An issue I’ve come across at some point in language-specific package managers is language heterogeneous projects are just an absolutely terrible experience. And each of these language specific package management tools + build systems are fighting against each other and it’s really miserable. This is one reason why I, like you, tend to stick to Makefiles despite all their weaknesses.
I realize this vision is not attainable. But my statement was simply that I don’t know if opam should bear the responsibility for making OS-specific packages. And whatever that thing that does it ends up being, I hope it’s not a PITA to add a new OS.
Also, is your software delivered as source or as binaries? If as binaries, then don’t you have to package it to deliver it on the various OSes?

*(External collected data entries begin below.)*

-- ==== Sys2Proof/Machine/Flags.lean ====
section
/-! DEFINITION. Every flag the spec computes (10_state.md R36) and the order in which a flag and its result are written
(41_alu.md R128, D10). -/

namespace Sys2Proof.Machine

/-- A flag as `VF` holds it: 1 or 0. -/
def flagByte (b : Bool) : Byte := if b then 1 else 0

/-- The 9-bit sum of add-reg (R129). -/
def sum9 (a b : Byte) : BitVec 9 := a.setWidth 9 + b.setWidth 9

/-- add-reg: 1 if the sum exceeds 255 (R129). -/
def carryFlag (a b : Byte) : Byte := flagByte (decide (255 < (sum9 a b).toNat))

/-- sub: 1 if `Vx > Vy`, strictly (R130, C1). -/
def greaterFlag (a b : Byte) : Byte := flagByte (decide (b.toNat < a.toNat))

/-- subn: 1 if `Vx < Vy`, strictly (R131, C1). -/
def lessFlag (a b : Byte) : Byte := flagByte (decide (a.toNat < b.toNat))

/-- shr: the bit shifted out, `Vx & 1` (R132). -/
def shrFlag (a : Byte) : Byte := a &&& 1

/-- shl: the bit shifted out, `(Vx >> 7) & 1` (R133). -/
def shlFlag (a : Byte) : Byte := a >>> 7 &&& 1

/-- Write a flag to `VF` and a result to `Vx` (R128).  `sequential`: the flag first, the result computed from the
registers as the flag write left them, then written.  `latched` (the other value of D10): the result computed from
the registers before either write, the flag written last. -/
def State.writeFlagResult (order : FlagOrder) (flag : Byte) (x : Nibble) (result : State → Byte) (s : State) : State :=
  match order with
  | .sequential =>
    let flagged := s.setReg Config.flagReg flag
    flagged.setReg x (result flagged)
  | .latched => (s.setReg x (result s)).setReg Config.flagReg flag

/-- draw's collision flag: some pixel of the sprite is lit before it is toggled (R172). -/
def collisionFlag (hit : Bool) : Byte := flagByte hit

end Sys2Proof.Machine
end

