-- ==== Sys2Proof/Machine/KeysTimers.lean ====
section
/-! DEFINITION. skip-key-pressed, skip-key-not-pressed, wait-key, load-delay, set-delay and set-sound
(44_keys_timers.md). -/

namespace Sys2Proof.Machine

/-- Look a key up by `Vx`: fault above 15, else go on with its entry (R180, R181, D7). -/
def State.withKey (s : State) (x : Nibble) (go : Bool → Outcome) : Outcome :=
  if h : (s.reg x).toNat < 16 then go (s.key ⟨(s.reg x).toNat, h⟩)
  else raise (.keyIndexOutOfRange s.fetchAddr s.op (s.reg x)) s

/-- R180. -/
def execSkipKeyPressed (x : Nibble) (s : State) : Outcome := s.withKey x (fun down => .next (s.skipIf down))

/-- R181. -/
def execSkipKeyNotPressed (x : Nibble) (s : State) : Outcome := s.withKey x (fun down => .next (s.skipIf (!down)))

/-- R182: with no key pressed `pc` goes back to the instruction itself. -/
def execWaitKey (x : Nibble) (s : State) : Outcome :=
  match s.scanKeys with
  | some k => .next (s.setReg x (BitVec.ofNat 8 k.val))
  | none => .next (s.jumpTo (s.pc - 2))

/-- R183: the value before this cycle's timer step. -/
def execLoadDelay (x : Nibble) (s : State) : Outcome := .next (s.setReg x s.delay)

/-- R184. -/
def execSetDelay (x : Nibble) (s : State) : Outcome := .next { s with delay := s.reg x }

/-- R185. -/
def execSetSound (x : Nibble) (s : State) : Outcome := .next { s with sound := s.reg x }

end Sys2Proof.Machine
end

I’m not delivering software to customers in this case so I can get away with being pretty hacky. This original thread was in response to build caching where you proposed building DEBs was a solution to that. I don’t know if caching build dependencies is the same problem as delivering software to costumers.
Also, is your software delivered as source or as binaries? If as binaries, then don’t you have to package it to deliver it on the various OSes?
I’m not sure this is true. I believe there is a difference between building software and installing it. Considering that I might be working on projects using different, incompatible, versions of libraries, requiring them to be installed in my OS seems inconvenient (unless you’re using Nix). And if you want to draw a distinction between developing on your desktop and what the CI is doing: the CI doing something different than my desktop has a lot of issues on its own.
The end result being an OS package makes sense to me, but not the dependencies. This is one reason we have opam as it is, isn’t it? Often OS’s have old versions of ocaml on them so we have opam switch. Being able to jump back and forth between versions of libraries is difficult as well. Keeping OS’s up to date with packages is hard so we have opam packages. The amount of diversity in OS package managers and best practices seems so large that doing this all the way through the stack seems like a lot of work with marginal benefit. But perhaps I’m being short sighted.